Concrete examples of interpolation include for instance a change in the color of plenoptic annotation passing for example from an orange color to a more reddish one, a change in the visibility of the annotation where for a specific view, the annotation is visible while hidden for another view.
Different methods of interpolation are possible, including for example linear, quadratic or interpolation of bigger order between the two views of the annotation. Also, more advanced interpolation methods can take into account other characteristic of the scene or of the annotation itself to generate the new rays of the annotation.
In step 153′, an action can also be associated to all or some of the annotations when the annotation is displayed on a captured image. These actions can be triggered by the user or executed automatically using for instance timers. Actions include launching a web browser with a specific URL, animating the annotations such as making one annotation move, appear or disappear, playing a video, launching a menu presenting further possible actions, launching a slide show or playing an audio file. Actions that allow the view of the plenoptic data presented to the user to be modified are also possible, for instance actions that allow to focus the view of the plenoptic data at a given focal length.
In step 154, the plenoptic annotation is stored and associated in a memory, for example in database 51 or in the user's device, with the corresponding position, orientation and with the selected reference plenoptic model. Knowing the annotations which are needed, it is possible to store in a plenoptic format the annotations attached to each reference plenoptic model. Each annotation is stored as a separate plenoptic file.
The plenoptic annotated reference data is generated from the plenoptic reference data and the corresponding one or plurality of plenoptic annotations. This augmented reality model takes the form of a file containing all the information required to render back the plenoptic model with its associated annotations. It therefore describes the relations between the plenoptic reference data and its annotations. The plenoptic annotated reference data can be rendered directly on the plenoptic annotation authoring system to pre-visualize the results, but also on the client side to render some plenoptic augmented reality.

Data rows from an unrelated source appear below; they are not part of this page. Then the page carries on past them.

-- ==== Sys2Proof/Laws/KeepsLinks.lean ====
section
/-!
SUPPORT. What the operations and commands of the twin link, fences, ports and RDMA keep (`Keeps`).
-/
namespace Sys2Proof.Laws

open Machine Safety

set_option Elab.async false

theorem State.bttSend_keeps {s0 s : State} {path type : Nat} {fields : List Nat} (h_s : Keeps s0 s) : Keeps s0
    (State.bttSend s path type fields) := by
  unfold State.bttSend
  with_reducible
    extract_lets +onlyGivenNames y; refine (fun _ : Keeps s0 y => ?_) ?_; clear_value y; refine Keeps.mk ?_ rfl rfl; assumption; unfold y
    apply State.emit_keeps; assumption

theorem State.rxNoted_keeps {s0 s : State} {h : BttHdr} (h_s : Keeps s0 s) : Keeps s0 (State.rxNoted s h) := by
  unfold State.rxNoted
  with_reducible
    extract_lets +onlyGivenNames _; extract_lets +onlyGivenNames _
    extract_lets +onlyGivenNames y; refine (fun _ : Keeps s0 y => ?_) ?_; clear_value y; extract_lets +onlyGivenNames _
    extract_lets +onlyGivenNames y; refine (fun _ : Keeps s0 y => ?_) ?_; clear_value y; apply Keeps.ite; assumption
    apply State.log_keeps; refine Keeps.mk ?_ rfl rfl; assumption; unfold y; refine Keeps.mk ?_ rfl rfl; assumption; unfold y
    apply Keeps.ite; assumption; refine Keeps.mk ?_ rfl rfl; assumption

theorem State.rxPacket_keeps {s0 s : State} {h : BttHdr} {body : State → State} (h_s : Keeps s0 s)
    (h_body : ∀ a0, Keeps s0 a0 → Keeps s0 (body a0)) : Keeps s0 (State.rxPacket s h body) := by
  unfold State.rxPacket
  with_reducible
    extract_lets +onlyGivenNames _; apply Keeps.ite; assumption; apply Keeps.ite; apply State.bttSend_keeps; apply State.logLim_keeps
    apply State.bump_keeps; assumption; extract_lets +onlyGivenNames y; refine (fun _ : Keeps s0 y => ?_) ?_; clear_value y
    apply Keeps.ite; apply State.bump_keeps; assumption; apply h_body; assumption; unfold y; apply State.rxNoted_keeps; assumption

theorem State.rxComplete_keeps {s0 s : State} {st q : Nat} (h_s : Keeps s0 s) : Keeps s0 (State.rxComplete s st q) := by
  unfold State.rxComplete
  with_reducible
    extract_lets +onlyGivenNames _; extract_lets +onlyGivenNames _; refine Keeps.mk ?_ rfl rfl; assumption

theorem State.returnUnit_keeps {s0 s : State} {path cls n : Nat} (h_s : Keeps s0 s) : Keeps s0 (State.returnUnit s path cls n) := by
  unfold State.returnUnit
  with_reducible
    extract_lets +onlyGivenNames _; refine Keeps.mk ?_ rfl rfl; assumption

theorem State.rxWindow_keeps {s0 s : State} {path st q : Nat} {body : State → State} (h_s : Keeps s0 s)
    (h_body : ∀ a0, Keeps s0 a0 → Keeps s0 (body a0)) : Keeps s0 (State.rxWindow s path st q body) := by
  unfold State.rxWindow
  with_reducible
    apply Keeps.ite; apply State.bttAck_keeps; apply State.bump_keeps; assumption; apply Keeps.ite; apply State.bump_keeps; assumption
    apply h_body; assumption

theorem State.rxCtrl_keeps {s0 s : State} {h : BttHdr} {body : State → State} (h_s : Keeps s0 s)
    (h_body : ∀ a0, Keeps s0 a0 → Keeps s0 (body a0)) : Keeps s0 (State.rxCtrl s h body) := by
  unfold State.rxCtrl
  with_reducible
    apply State.rxPacket_keeps; assumption; intro _ _; apply State.rxWindow_keeps; apply State.activity_keeps; assumption; intro _ _
    apply State.bttAck_keeps; apply h_body; apply State.returnUnit_keeps; apply State.rxComplete_keeps; assumption

theorem State.takeLines_keeps {s0 s : State} {p : BttPkt} {m : InMsg} {new : List Nat} (h_s : Keeps s0 s) : Keeps s0
    (State.takeLines s p m new) := by
  unfold State.takeLines
  with_reducible
    extract_lets +onlyGivenNames _; extract_lets +onlyGivenNames _; extract_lets +onlyGivenNames _; extract_lets +onlyGivenNames _
    extract_lets +onlyGivenNames y; refine (fun _ : Keeps s0 y => ?_) ?_; clear_value y; apply Keeps.ite; extract_lets +onlyGivenNames _
    extract_lets +onlyGivenNames y; refine (fun _ : Keeps s0 y => ?_) ?_; clear_value y; apply State.bttFlushed_keeps
    apply State.bttAck_keeps; apply State.rxComplete_keeps; assumption; unfold y; apply Keeps.ite; refine Keeps.mk ?_ rfl rfl; assumption
    assumption; assumption; unfold y; refine Keeps.mk ?_ rfl rfl; assumption

theorem execBttData_keeps {s0 : State} {p : BttPkt} {s : State} (h_s : Keeps s0 s) : KR s0 (execBttData p s) := by
  unfold execBttData
  with_reducible
    apply KR.next; apply State.rxPacket_keeps; assumption; intro _ _; apply State.rxWindow_keeps; apply State.activity_keeps; assumption
    intro _ _; extract_lets +onlyGivenNames _; extract_lets +onlyGivenNames _; extract_lets +onlyGivenNames _
    extract_lets +onlyGivenNames y; refine (fun _ : Keeps s0 y => ?_) ?_; clear_value y; split; assumption; extract_lets +onlyGivenNames _
    split; apply State.takeLines_keeps; assumption; apply State.queueCtrl_keeps; assumption; apply Keeps.ite; apply State.queueCtrl_keeps
    assumption; apply Keeps.ite; assumption; extract_lets +onlyGivenNames _
    extract_lets +onlyGivenNames y; refine (fun _ : Keeps s0 y => ?_) ?_; clear_value y; extract_lets +onlyGivenNames _
    extract_lets +onlyGivenNames y; refine (fun _ : Keeps s0 y => ?_) ?_; clear_value y
    extract_lets +onlyGivenNames y; refine (fun _ : Keeps s0 y => ?_) ?_; clear_value y; extract_lets +onlyGivenNames _
    refine Keeps.foldl ?_ fun _ _ _ => ?_; assumption; extract_lets +onlyGivenNames _; extract_lets +onlyGivenNames _
    apply State.storeWrite_keeps; assumption; unfold y; apply State.takeLines_keeps; assumption; unfold y; refine Keeps.mk ?_ rfl rfl
    assumption; unfold y; apply State.returnUnit_keeps; assumption; unfold y; refine Keeps.mk ?_ rfl rfl; assumption

theorem State.finishTwin_keeps {s0 s : State} {req : Requester} (h_s : Keeps s0 s) : Keeps s0 (State.finishTwin s req) := by
  unfold State.finishTwin
  with_reducible
    apply Keeps.ite; assumption; extract_lets +onlyGivenNames _; apply State.finishWrite_keeps; refine Keeps.mk ?_ rfl rfl; assumption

The information describing the effect of the annotation on the model rays is stored in the plenoptic annotation data. The modification defined by the annotation acts on the model ray parameters. As a consequence, an annotation can describe for example a modification of the model light ray directions, positions, time or wavelength. In other words, this information describes a function of the model rays.
At the annotation creation, each rays of the annotation are assigned a unique identifier. When applying the annotation on the authoring system, the annotation rays unique identifiers are matched to their corresponding rays of the model. As a result, each ray of the model is assigned a annotation ray identifier which is then used by the system when it has to apply ray by ray the annotation on the model, as it is for instance mainly the case in the online phase.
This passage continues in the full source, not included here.